Lido bem com todas as tecnologias de escrita. Do bloquinho ao guardanapo de botequim, do Ipad ao notebook, do smartphone ao computador de lan house. Tudo é tecnologia, tudo é possibilidade. Elas não me limitam, mas me oferecem mais chances de desenvolver o meu trabalho. Já escrevi uma peça inteira à mão, por exemplo. Também já escrevi contos em máquina de escrever, daquelas antigas. Já comecei a escrever romance em um Ipad e depois o passei para um notebook graças ao Dropbox, para depois complementá-lo com anotações que fiz em um bloco de papel numa viagem que tive que fazer. Repito: tudo é tecnologia, e eu gosto de lançar mão disso tudo. Afinal, estamos no século XXI, gente…
De onde vêm suas ideias? Há um conjunto de hábitos que você cultiva para se manter criativo?
Não há hábitos, mas há um hábito. O da observação. Eu olho gentes. É dali que tudo sai. Não só dali, mas também de livros que eu leio, de papos que eu bato, de causos que me contam. Tudo é matéria de ficção, inclusive ela própria. Às vezes gosto de voltar a textos de autores de quem gosto muito (Drummond, Shakespeare, Guimarães Rosa, García-Márquez, Ferreira Gullar, Cortázar) para me alimentar de metáforas potentes – não as copio, mas elas ficam marcadas na retina e me servem de filtro para mostrar o mundo do novo livro aos meus leitores.
O que você acha que mudou no seu processo de escrita ao longo dos anos? O que você diria a si mesmo se pudesse voltar à escrita de seus primeiros textos?

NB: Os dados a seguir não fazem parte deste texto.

-- ==== Sys2Proof/Laws/Keeps/Sluice.lean ====
section
/-! SUPPORT. What the operations of Machine/Sluice.lean keep. -/

set_option Elab.async false

namespace Sys2Proof.Machine

theorem Keeps.setPin {fm : Nat} {r s : State} (h : Keeps fm r s)
    (hm : Sub 32768 fm := by exact Sub.of (by assumption) (by decide)) {die slot p} :
    Keeps fm r (State.setPin s die slot p) := by
  unfold State.setPin
  exact Keeps.update h

theorem Keeps.letGo {fm : Nat} {r s : State} (h : Keeps fm r s)
    (hm : Sub 32768 fm := by exact Sub.of (by assumption) (by decide)) {f} :
    Keeps fm r (Sys2Proof.Machine.State.letGo s f) := by
  unfold Sys2Proof.Machine.State.letGo
  dsimp only
  exact Keeps.update h

theorem Keeps.prune {fm : Nat} {r s : State} (h : Keeps fm r s)
    (hm : Sub 65536 fm := by exact Sub.of (by assumption) (by decide)) : Keeps fm r (State.prune s) := by
  unfold State.prune
  exact Keeps.update h

theorem Keeps.modGroup {fm : Nat} {r s : State} (h : Keeps fm r s)
    (hm : Sub 32768 fm := by exact Sub.of (by assumption) (by decide)) {g f} : Keeps fm r (State.modGroup s g f) := by
  unfold State.modGroup
  exact Keeps.update h

theorem Keeps.beginGroup {fm : Nat} {r s : State} (h : Keeps fm r s)
    (hm : Sub 32768 fm := by exact Sub.of (by assumption) (by decide)) {i die part after} :
    KeepsP fm r (State.beginGroup s i die part after) := by
  unfold State.beginGroup
  exact Keeps.pair (Keeps.update h)

theorem Keeps.jobGroup {fm : Nat} {r s : State} (h : Keeps fm r s)
    (hm : Sub 32768 fm := by exact Sub.of (by assumption) (by decide)) {job slot die part} :
    KeepsP fm r (State.jobGroup s job slot die part) := by
  unfold State.jobGroup
  split
  · exact Keeps.pair h
  · exact Keeps.beginGroup h

theorem Keeps.failGroup {fm : Nat} {r s : State} (h : Keeps fm r s)
    (hm : Sub 32832 fm := by exact Sub.of (by assumption) (by decide)) {g} : Keeps fm r (State.failGroup s g) := by
  unfold State.failGroup
  split
  · split
    · exact h
    · exact Keeps.bump (Keeps.modGroup h)
  · exact h

theorem Keeps.addItem {fm : Nat} {r s : State} (h : Keeps fm r s)
    (hm : Sub 32832 fm := by exact Sub.of (by assumption) (by decide)) {g i} : Keeps fm r (State.addItem s g i) := by
  unfold State.addItem
  dsimp only
  split
  · exact Keeps.modGroup h
  · exact Keeps.failGroup h

theorem Keeps.putStaged {fm : Nat} {r s : State} (h : Keeps fm r s)
    (hm : Sub 32768 fm := by exact Sub.of (by assumption) (by decide)) {w} : Keeps fm r (State.putStaged s w) := by
  unfold State.putStaged
  exact Keeps.foldl (Keeps.foldl h _ (fun _ _ h0 => Keeps.update h0)) _ (fun _ _ h0 => Keeps.update h0)

theorem Keeps.noteFull {fm : Nat} {r s : State} (h : Keeps fm r s)
    (hm : Sub 3703232 fm := by exact Sub.of (by assumption) (by decide)) {d inj} :
    Keeps fm r (Sys2Proof.Machine.State.noteFull s d inj) := by
  unfold Sys2Proof.Machine.State.noteFull
  dsimp only
  split
  · exact Keeps.raise (Keeps.update (Keeps.bump h))
  · exact Keeps.bump h

theorem Keeps.loseParts {fm : Nat} {r s : State} (h : Keeps fm r s)
    (hm : Sub 32768 fm := by exact Sub.of (by assumption) (by decide)) {gs} :
    Keeps fm r (Sys2Proof.Machine.State.loseParts s gs) := by
  unfold Sys2Proof.Machine.State.loseParts
  dsimp only
  exact Keeps.update h

theorem Keeps.stage {fm : Nat} {r s : State} (h : Keeps fm r s)
    (hm : Sub 3703232 fm := by exact Sub.of (by assumption) (by decide)) {d part vs bs} :
    Keeps fm r (State.stage s d part vs bs) := by
  unfold State.stage
  dsimp only
  split
  · exact Keeps.loseParts h
  · split
    · exact Keeps.putStaged h
    · refine Keeps.update (Keeps.foldl ?_ _ (fun _ _ h0 => Keeps.noteFull h0))
      split
      · split
        · exact Keeps.bump (Keeps.consume h)
        · exact Keeps.consume h
      · split
        · exact Keeps.bump h
        · exact h

theorem Keeps.resumeStaging {fm : Nat} {r s : State} (h : Keeps fm r s)
    (hm : Sub 32832 fm := by exact Sub.of (by assumption) (by decide)) {d} : Keeps fm r (State.resumeStaging s d) := by
  unfold State.resumeStaging
  dsimp only
  split
  · exact Keeps.foldl (Keeps.putStaged (Keeps.update h)) _ (fun _ _ h0 => Keeps.bump h0)
  · exact h

theorem Keeps.rearm {fm : Nat} {r s : State} (h : Keeps fm r s)
    (hm : Sub 32768 fm := by exact Sub.of (by assumption) (by decide)) {d} : Keeps fm r (State.rearm s d) := by
  unfold State.rearm
  dsimp only
  split
  · exact Keeps.update h
  · exact h

theorem Keeps.dropStaged {fm : Nat} {r s : State} (h : Keeps fm r s)
    (hm : Sub 32768 fm := by exact Sub.of (by assumption) (by decide)) {fv fb} : Keeps fm r (State.dropStaged s fv fb) := by
  unfold State.dropStaged
  dsimp only
  exact Keeps.rearm (Keeps.rearm (Keeps.update h))

theorem Keeps.lockRow {fm : Nat} {r s : State} (h : Keeps fm r s)
    (hm : Sub 32768 fm := by exact Sub.of (by assumption) (by decide)) {t r' g} : Keeps fm r (State.lockRow s t r' g) := by
  unfold State.lockRow
  dsimp only
  split
  · exact h
  · exact Keeps.update h

theorem Keeps.unlock {fm : Nat} {r s : State} (h : Keeps fm r s)
    (hm : Sub 32768 fm := by exact Sub.of (by assumption) (by decide)) {g} : Keeps fm r (State.unlock s g) := by
  unfold State.unlock
  exact Keeps.update h

theorem Keeps.discardGroup {fm : Nat} {r s : State} (h : Keeps fm r s)
    (hm : Sub 32832 fm := by exact Sub.of (by assumption) (by decide)) {g} : Keeps fm r (State.discardGroup s g) := by
  unfold State.discardGroup
  dsimp only
  split
  · split
    · exact Keeps.bump (Keeps.bump (Keeps.update (Keeps.unlock (Keeps.dropStaged h))))
    · exact Keeps.bump (Keeps.update (Keeps.unlock (Keeps.dropStaged h)))
  · exact Keeps.update (Keeps.unlock (Keeps.dropStaged h))

theorem Keeps.dirChange {fm : Nat} {r s : State} (h : Keeps fm r s)
    (hm : Sub 65536 fm := by exact Sub.of (by assumption) (by decide)) {d t r' m e} :
    Keeps fm r (State.dirChange s d t r' m e) := by
  unfold State.dirChange
  exact Keeps.update h

theorem Keeps.setTable {fm : Nat} {r s : State} (h : Keeps fm r s)
    (hm : Sub 65600 fm := by exact Sub.of (by assumption) (by decide)) {t m d} : Keeps fm r (State.setTable s t m d) := by
  unfold State.setTable
  exact Keeps.setReg (Keeps.update h)

theorem Keeps.setHomeMark {fm : Nat} {r s : State} (h : Keeps fm r s)
    (hm : Sub 65536 fm := by exact Sub.of (by assumption) (by decide)) {t r' m} :
    Keeps fm r (State.setHomeMark s t r' m) := by
  unfold State.setHomeMark
  exact Keeps.update h

theorem Keeps.copyVersions {fm : Nat} {r s : State} (h : Keeps fm r s)
    (hm : Sub 32768 fm := by exact Sub.of (by assumption) (by decide)) {t r' d} :
    Keeps fm r (State.copyVersions s t r' d) := by
  unfold State.copyVersions
  dsimp only
  split
  · exact h
  · exact Keeps.update h

theorem Keeps.dropPeers {fm : Nat} {r s : State} (h : Keeps fm r s)
    (hm : Sub 131136 fm := by exact Sub.of (by assumption) (by decide)) {t} :
    Keeps fm r (Sys2Proof.Machine.State.dropPeers s t) := by
  unfold Sys2Proof.Machine.State.dropPeers
  dsimp only
  exact Keeps.foldl h _ (fun _ _ h0 => Keeps.foldl h0 _ (fun _ _ h1 => Keeps.send h1))

theorem Keeps.applyItem {fm : Nat} {r s : State} (h : Keeps fm r s)
    (hm : Sub 493120 fm := by exact Sub.of (by assumption) (by decide)) {m i} : Keeps fm r (State.applyItem s m i) := by
  unfold State.applyItem
  dsimp only
  split
  · exact Keeps.update h
  · split
    · exact Keeps.update (Keeps.dropPeers (Keeps.setTable h))
    · exact Keeps.setTable h
  · exact Keeps.bump (Keeps.bump (Keeps.setTable h))
  · exact Keeps.copyVersions (Keeps.dirChange h)
  · split
    · exact Keeps.dirChange h
    · exact h
  · exact Keeps.setHomeMark (Keeps.foldl h _ (fun _ _ h0 => Keeps.dirChange h0))
  · exact Keeps.update h
  · exact Keeps.update h
  · exact Keeps.update h
  · split
    · exact Keeps.modCtx h
    · exact Keeps.modCore h
  · exact h

theorem Keeps.takeItem {fm : Nat} {r s : State} (h : Keeps fm r s)
    (hm : Sub 493120 fm := by exact Sub.of (by assumption) (by decide)) {m i} :
    Keeps fm r (Sys2Proof.Machine.State.takeItem s m i) := by
  unfold Sys2Proof.Machine.State.takeItem
  dsimp only
  split
  · exact h
  · split
    · exact Keeps.update h
    · exact Keeps.applyItem h

theorem Keeps.takeLater {fm : Nat} {r s : State} (h : Keeps fm r s)
    (hm : Sub 493120 fm := by exact Sub.of (by assumption) (by decide)) :
    Keeps fm r (Sys2Proof.Machine.State.takeLater s) := by
  unfold Sys2Proof.Machine.State.takeLater
  dsimp only
  exact Keeps.foldl (Keeps.update h) _ (fun _ _ h0 => Keeps.applyItem h0)

theorem Keeps.writeBlock {fm : Nat} {r s : State} (h : Keeps fm r s)
    (hm : Sub 147936 fm := by exact Sub.of (by assumption) (by decide)) {job b} : Keeps fm r (State.writeBlock s job b) := by
  unfold State.writeBlock
  dsimp only
  split
  · exact Keeps.foldl h _ (fun _ _ h0 => Keeps.putResv h0)
  · refine Keeps.foldl h _ ?_
    intro x0 a0 h0
    split
    · exact Keeps.send (Keeps.charge h0)
    · exact Keeps.fst (Keeps.writeMem h0)

theorem Keeps.takeMark {fm : Nat} {r s : State} (h : Keeps fm r s)
    (hm : Sub 32768 fm := by exact Sub.of (by assumption) (by decide)) : Keeps fm r (State.takeMark s) := by
  unfold State.takeMark
  exact Keeps.update h

theorem Keeps.countOpened {fm : Nat} {r s : State} (h : Keeps fm r s)
    (hm : Sub 64 fm := by exact Sub.of (by assumption) (by decide)) {part} : Keeps fm r (State.countOpened s part) := by
  unfold State.countOpened
  dsimp only
  split
  · exact Keeps.bump (Keeps.bump h)
  · exact Keeps.bump h

theorem Keeps.spread {fm : Nat} {r s : State} (h : Keeps fm r s)
    (hm : Sub 32768 fm := by exact Sub.of (by assumption) (by decide)) {g} :
    Keeps fm r (Sys2Proof.Machine.State.spread s g) := by
  unfold Sys2Proof.Machine.State.spread
  dsimp only
  refine Keeps.foldl h _ ?_
  intro x0 a0 h0
  split
  · exact h0
  · exact Keeps.update h0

Pare com essa frescura de travamentos ou de autocrítica exacerbada. Quem deve julgar seus livros é o leitor, não você. Eu travava, escrever doía. Hoje não. Hoje escrever é um processo de trabalho gostoso e prazeroso graças à constatação que já grafei aí em cima: quem vai julgar minha escrita não sou eu, mas meu leitor. Portanto, escrevo sem preocupações que não aquelas que devo ter: estrutura, personagens, enredo etc.
Que projeto você gostaria de fazer, mas ainda não começou? Que livro você gostaria de ler e ele ainda não existe?
Tenho vários projetos em uma fila pro futuro, mas gostaria de escrever algo como o Fundação, do Asimov – a instauração de um mundo completo, novo, diversos e distante. Feito um Tolkien da sci-fi. A diferença é que Tolkien e Asimov tinham um tempo e uma paciência que eu jamais terei… O livro que eu gostaria de ler e que não existe é o livro que contaria como o mundo foi criado, quem o criou, quem é Deus, se ele existe, o que acontece depois da morte, para onde vamos e… como se faz algodão doce.